Originally, Dropsuite only provided website backup services, but expanded services to include Cloud Backup for Office 365, Cloud Backup for G Suite Gmail, and email archiving. Additional solutions include GDPR Responder, eDiscovery, Insights BI and Ransomware Protection.

Corporation

Company History 
Dropsuite began development under the name Dropmysite in September 2011 when John Fearon’s business website needed a backup solution and he couldn’t find a service that met his needs. Fearon raised $300,000 in a first round of funding on a Singaporean television show called Angel’s Gate. In 2012, he created an email backup service called Dropmyemail.  On October 31, 2013, Charif Elansari took over as CEO. In 2014, a smartphone backup service called Dropmymobile was launched.

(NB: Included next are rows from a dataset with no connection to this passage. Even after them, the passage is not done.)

/-- With a segment that is not accounted for, and nothing for the placement unit to take, the slot is COMMITTED or READING. -/
theorem State.commitEnd_of_open {p : Placement} (timer : (s.slot k).timer ∈ [.notStarted, .running])
    (mem : p ∈ (s.slot k).placements) (late : (s.slot k).entry p.segment = .notStarted)
    (apart : ∀ n ∈ s.heldTiles k, (s.tile n).segment ≠ p.segment) (still : s.place ≠ none ∨ s.tiles.queue = []) :
    s.commitEnd k = s.setSlot k { s.slot k with state := (s.slot k).timer.commits } := by
  have slot : (s.modSlot k fun y => { y with state := .committed }).slot k = { s.slot k with state := .committed } :=
    (State.slot_modSlot ..).trans (if_pos rfl)
  have settled : (s.modSlot k fun y => { y with state := .committed }).settleSlot k
      = s.setSlot k { s.slot k with state := (s.slot k).timer.commits } := by
    rcases List.mem_pair.1 timer with idle | running
    · have step := State.settleSlot_of_notStarted (s := s.modSlot k fun y => { y with state := .committed }) (k := k)
        (by rw [slot]; rfl) (by rw [slot]; exact idle)
      rw [step, slot, TimerState.commits, if_pos idle]
      exact State.setSlot_setSlot s k _ _
    · have step := State.settleSlot_of_running (s := s.modSlot k fun y => { y with state := .committed }) (k := k)
        (by rw [slot]; rfl) (by rw [slot]; exact running) (by rw [slot]; exact ExpSlot.awaits_iff.2 ⟨p, mem, late⟩)
      rw [step, slot, TimerState.commits, if_neg (by rw [running]; exact nofun)]
      exact State.setSlot_setSlot s k _ _
  have final : (s.setSlot k { s.slot k with state := (s.slot k).timer.commits }).slot k
      = { s.slot k with state := (s.slot k).timer.commits } := (State.slot_setSlot ..).trans (if_pos rfl)
  rw [State.commitEnd, settled, State.exhaustedTest_of_unaccounted _ (p := p) (by rw [final]; exact mem)]
  · rcases still with busy | empty
    · exact State.take_of_busy _ busy
    · exact State.take_of_empty _ empty
  · refine Bool.eq_false_iff.2 fun counted => ?_
    rcases State.accounted_iff.1 counted with ⟨w, resolved⟩ | ⟨n, held, same⟩
    · rw [final] at resolved
      exact nomatch late.symm.trans resolved
    · exact apart n held same

/-- A link with nothing to measure and nothing to take in stays. -/
theorem State.resumeLink_of_bare {l : Fin 12} (quiet : s.measure l = []) (empty : (s.port l).buffer = []) : s.resumeLink l = s := by
  have same : s.setBuffer l [] = s := by
    have port : ({ s.port l with buffer := [] } : Port) = s.port l := by rw [← empty]
    show ({ s with ports := s.ports.set l.val { s.port l with buffer := [] } l.isLt } : State) = s
    rw [port, State.port, Fin.getElem_fin, Vector.set_getElem_self]
  rw [State.resumeLink_of_idle quiet]
  unfold State.intakeRun
  split
  · rw [empty, State.intakeItems_nil, same]
  · rfl

theorem State.resumes_of_bare (links : List (Fin 12)) (bare : ∀ l ∈ links, s.measure l = [] ∧ (s.port l).buffer = []) :
    links.foldl State.resumeLink s = s := by
  induction links with
  | nil => rfl
  | cons l links ih =>
    rw [List.foldl_cons, State.resumeLink_of_bare (bare l List.mem_cons_self).1 (bare l List.mem_cons_self).2]
    exact ih fun j mem => bare j (List.mem_cons_of_mem _ mem)

/-- A commit that passes its checks, and whose links find nothing to do. -/
theorem exec_exposureCommit {exposure : Nat} {tag : Byte} {d : State} (hs : s.Ready) (found : s.slotOf exposure = some k)
    (opened : (s.slot k).state = .opened) (passes : s.commitRefusal (s.slot k) = none) (ended : (s.commitTiles k).commitEnd k = d)
    (bare : ∀ l ∈ s.linksOf (s.droppedOf k), d.measure l = [] ∧ (d.port l).buffer = []) :
    exec (.exposureCommit tag exposure) s = .next (State.answered d.settle tag 0x0B
      (code8 (d.slot k).state.code ++ code8 (s.slot k).owing.length ++ code8 ((s.slot k).placements.length - (s.slot k).owing.length)
        ++ code8 (s.movingOf k).length ++ code8 (s.droppedOf k).length)) := by
  have owner : s.exposureCommit exposure = State.done d.settle (code8 (d.slot k).state.code ++ code8 (s.slot k).owing.length
      ++ code8 ((s.slot k).placements.length - (s.slot k).owing.length) ++ code8 (s.movingOf k).length
      ++ code8 (s.droppedOf k).length) := by
    have commit := s.commit_eq k
    rw [ended, State.resumes_of_bare _ bare] at commit
    rw [← commit]
    unfold State.exposureCommit
    rw [found]
    dsimp only
    rw [if_neg (not_not.2 opened), passes]
  have requests := (Cascade.exposureCommit s exposure).requests.trans hs.2.1
  rw [owner] at requests
  exact exec_of_done (.exposureCommit exposure) hs owner requests

theorem exec_exposureCommit_refused {exposure : Nat} {tag : Byte} {why : RefuseReason} (hs : s.Ready) (found : s.slotOf exposure = some k)
    (opened : (s.slot k).state = .opened) (fails : s.commitRefusal (s.slot k) = some why) :
    exec (.exposureCommit tag exposure) s = .next (s.turnedAway tag 0x0B why) := by
  have owner : s.exposureCommit exposure = s.refuse why := by
    unfold State.exposureCommit
    rw [found]
    dsimp only
    rw [if_neg (not_not.2 opened), fails]
  exact exec_of_refused (.exposureCommit exposure) hs owner

end

/-! ## The part after a commit -/

section
variable {s d : State} {k : Fin 4}

/-- What a commit leaves of the part and what it makes of the cells. -/
structure State.Committed (s : State) (k : Fin 4) (d : State) : Prop where
  rest : { d with slots := s.slots, tiles := s.tiles, host := s.host, store := s.store, measuring := s.measuring, canvas := s.canvas } = s
  canvas : d.canvas = (s.commitCells (s.slot k)).canvas
  zeroQueue : d.store.zeroQueue = (s.commitCells (s.slot k)).store.zeroQueue

theorem State.Committed.commits (h : s.Committed k d) : d.settle.canvas.commits = min 65535 (s.canvas.commits + 1) := by
  rw [State.settle_commits, h.canvas, State.commitCells_commits]

theorem State.Committed.cell (h : s.Committed k d) {i : Nat} {c : Cell} (cell : s.cell? i = some c)
    (open_ : c.state = .untouched ∨ c.state = .pending) (lists : ∀ p ∈ (s.slot k).placements, p.cells.Nodup)
    (named : ∃ p ∈ (s.slot k).placements, i ∈ p.cells) (queue : i ∉ s.drain.queue) :
    d.settle.cell? i = some { c.promised ((s.slot k).placements.countP fun p => decide (i ∈ p.cells) && (s.slot k).owes p)
        ((s.slot k).placements.countP fun p => decide (i ∈ p.cells) && !(s.slot k).owes p) with state := .pending }
    ∧ (c.state = .untouched → i ∈ d.settle.store.zeroQueue) := by
  obtain ⟨promised, queued⟩ := State.commitCells_cell cell open_ lists named
  have drain : d.drain = s.drain := (congrArg State.drain h.rest :)
  rw [State.settle_zeroQueue, h.zeroQueue]
  refine ⟨State.settle_cell (by rw [drain]; exact queue) ?_ rfl, queued⟩
  rw [State.cell?, h.canvas]
  exact promised

theorem State.Committed.rest_settled (h : s.Committed k d) : d.settle.mem = s.mem ∧ d.settle.ports = s.ports ∧ d.settle.cal = s.cal := by
  have settled := Settled.settle d
  exact ⟨(congrArg State.mem settled.rest :).trans (congrArg State.mem h.rest :),
    (congrArg State.ports settled.rest :).trans (congrArg State.ports h.rest :),
    (congrArg State.cal settled.rest :).trans (congrArg State.cal h.rest :)⟩

end

/-! ## A slot without tiles -/

section
variable {s : State} {k : Fin 4}

theorem State.movingOf_of_bare (bare : s.tilesOf k = []) : s.movingOf k = [] := by rw [State.movingOf, bare, List.filter_nil]

theorem State.droppedOf_of_bare (bare : s.tilesOf k = []) : s.droppedOf k = [] := by rw [State.droppedOf, bare, List.filter_nil]

theorem State.commitTiles_of_bare (bare : s.tilesOf k = []) : s.commitTiles k = s.commitCells (s.slot k) := by
  rw [State.commitTiles, State.movingOf_of_bare bare, State.droppedOf_of_bare bare]
  rfl

theorem ExpSlot.owing_of_fresh {x : ExpSlot} (fresh : ∀ g, x.entry g = .notStarted) : x.owing = x.placements :=
  List.filter_eq_self.2 fun p _ => by
    rw [fresh]
    rfl

/-- R41. The commit of a slot before its readout. -/
theorem exec_exposureCommit_fresh {exposure : Nat} {tag : Byte} (hs : s.Ready) (found : s.slotOf exposure = some k)
    (opened : (s.slot k).state = .opened) (idle : (s.slot k).timer = .notStarted) (bare : s.tilesOf k = [])
    (fresh : ∀ g, (s.slot k).entry g = .notStarted) (some_ : (s.slot k).placements ≠ [])
    (ready : ∀ p ∈ (s.slot k).placements, p.cells.Nodup
      ∧ (s.port (linkOf p.segment)).cfg.slots.getLsbD (p.segment.val % 8) = true
      ∧ ∀ i ∈ p.cells, ∃ c, s.cell? i = some c ∧ (c.state = .untouched ∨ c.state = .pending)
        ∧ c.owed + (s.slot k).placements.countP (fun q => decide (i ∈ q.cells)) ≤ 255)
    (queue : s.tiles.queue = []) (held : s.heldTiles k = []) :
    ∃ t, exec (.exposureCommit tag exposure) s = .next (State.answered t tag 0x0B
          (code8 2 ++ code8 (s.slot k).placements.length ++ code8 0 ++ code8 0 ++ code8 0))
      ∧ t.slot k = { s.slot k with state := .committed } ∧ (∀ j, j ≠ k → t.slot j = s.slot j)
      ∧ t.canvas.commits = min 65535 (s.canvas.commits + 1)
      ∧ (∀ i c, s.cell? i = some c → (∃ p ∈ (s.slot k).placements, i ∈ p.cells) → i ∉ s.drain.queue →
          t.cell? i = some { c with
            state := .pending
            owed := c.owed + (s.slot k).placements.countP (fun q => decide (i ∈ q.cells)) }
          ∧ (c.state = .untouched → i ∈ t.store.zeroQueue))
      ∧ t.tiles = s.tiles ∧ t.mem = s.mem ∧ t.ports = s.ports ∧ t.cal = s.cal := by
  have owes : ∀ i, ((s.slot k).placements.countP fun p => decide (i ∈ p.cells) && !((s.slot k).entry p.segment).isResolved)
      = (s.slot k).placements.countP fun p => decide (i ∈ p.cells) := fun i => by
    simp only [fresh, Entry.isResolved, Bool.not_false, Bool.and_true]
  have lapsed : ∀ i, ((s.slot k).placements.countP fun p => decide (i ∈ p.cells) && !!((s.slot k).entry p.segment).isResolved) = 0 :=
    fun i => List.countP_eq_zero.2 fun p _ => by simp [fresh, Entry.isResolved]
  have passes : s.commitRefusal (s.slot k) = none := by
    refine (s.commitRefusal_cases (s.slot k)).2.2.2.2 some_ (fun p mem => (ready p mem).2.1) (fun p mem i named c cell => ?_)
      fun p mem i named c cell => ?_
    all_goals
      obtain ⟨c', cell', open_, fits⟩ := (ready p mem).2.2 i named
      obtain rfl : c = c' := Option.some.inj (cell.symm.trans cell')
    · exact open_
    · rw [owes]
      exact fits
  obtain ⟨p, mem⟩ := List.exists_mem_of_ne_nil _ some_
  have cells := State.commitCells_rest s (s.slot k)
  have tiles : (s.commitCells (s.slot k)).tiles = s.tiles := (congrArg State.tiles cells :)
  have slots : ∀ j, (s.commitCells (s.slot k)).slot j = s.slot j := fun j => (congrArg (fun y : State => y.slot j) cells :)
  have heldTiles : (s.commitCells (s.slot k)).heldTiles k = [] := by
    rw [← held]
    simp only [State.heldTiles, State.tile, tiles]
    rfl
  have ended := State.commitEnd_of_open (s := s.commitCells (s.slot k)) (k := k) (p := p)
    (by rw [slots, idle]; decide) (by rw [slots]; exact mem) (by rw [slots]; exact fresh _) (by rw [heldTiles]; exact nofun)
    (.inr (by rw [tiles]; exact queue))
  rw [slots, TimerState.commits, if_pos idle, ← State.commitTiles_of_bare bare] at ended
  generalize hd : (s.commitTiles k).setSlot k { s.slot k with state := .committed } = d at ended
  have dslot : ∀ j, d.slot j = if k = j then { s.slot k with state := .committed } else s.slot j := fun j => by
    rw [← hd, State.slot_setSlot, State.commitTiles_of_bare bare, slots]
  have done : s.Committed k d := by
    rw [State.commitTiles_of_bare bare] at hd
    subst hd
    exact ⟨(congrArg (fun y : State => ({ y with
      slots := s.slots, tiles := s.tiles, host := s.host, measuring := s.measuring } : State)) cells :), rfl, rfl⟩
  have step := exec_exposureCommit (tag := tag) hs found opened passes ended (by
    rw [State.droppedOf_of_bare bare]
    exact nofun)
  rw [dslot, if_pos rfl, State.movingOf_of_bare bare, State.droppedOf_of_bare bare, ExpSlot.owing_of_fresh fresh, Nat.sub_self] at step
  have settled := Settled.settle d
  refine ⟨d.settle, step, ?_, fun j other => ?_, done.commits, fun i c cell named out => ?_, ?_, done.rest_settled⟩
  · rw [settled.tilesSame.slot, dslot, if_pos rfl]
  · rw [settled.tilesSame.slot, dslot, if_neg (Ne.symm other)]
  · obtain ⟨q, mem', inside⟩ := named
    obtain ⟨c', cell', open_, -⟩ := (ready q mem').2.2 i inside
    obtain rfl : c = c' := Option.some.inj (cell.symm.trans cell')
    obtain ⟨promised, zeroing⟩ := done.cell cell open_ (fun p mem => (ready p mem).1) ⟨q, mem', inside⟩ out
    refine ⟨promised.trans ?_, zeroing⟩
    simp only [ExpSlot.owes, owes, lapsed]
    rfl
  · rw [settled.tilesSame.tiles, ← hd]
    show (s.commitTiles k).tiles = _
    rw [State.commitTiles_of_bare bare, tiles]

Dropmysite has local offices in the US, Singapore, Japan and India. It has entered into partnership with Xpress Hosting, a web-hosting company in Mexico for getting access to 100,000 customers and 500,000 domains.
Dropmysite has also announced partnerships with GMO Cloud and paperboy in Japan. On October 3, 2015, GoDaddy launched a cloud backup service for websites powered by Dropmysite.

In 2016, the company rebranded under the name Dropsuite. On Dec 29, 2016, the company went public on the Australia Securities Exchange via a backdoor listing. In 2017, Dropsuite entered into a distribution agreement with Ingram Micro. On October 22, 2018, Dropsuite entered into a cloud distribution partnership with Pax8.  In 2019, DSD Europe announced a partnership with Dropsuite and is adding Dropsuite’s Microsoft Office 365 Cloud backup and email backup to their cloud backup services.

Management team 
The management team consists of people of different continents including Asia, Africa, and North America and Australia.
 Chairman—Theo Hnarakis
Non-Executive Director—Bruce Tonkin
 CTO—Ron Hart
 CEO—⁣Charif El-Ansari
 COO—⁣Ridley Ruth

Investors 
Dropsuite Limited (ASX:DSE) is a publicly listed company on the Australian Securities Exchange. Originally, Dropmysite is a privately held technology startup that received seed funding for from Crystal Horse Investments, Stanley Street Labs and a few angel investors.

Technology 
The backend of Dropmysite was originally based on Amazon AWS Infrastructure.  Dropsuite provides data backup support to many country-locations in The Americas, Europe, Asia,  and Africa. It utilizes Amazon Web Services data center support to ensure that data remains within country borders, if needed. All user data is stored online and there are no user agents to download and install.

Dropsuite's cloud services protect users' information with military-grade 256-bit advanced encryption, allow legal grade email archiving and are compatible with Microsoft Office 365 and, G Suite Gmail, Hosted Exchange, Open-Xchange and most IMAP/POP email servers.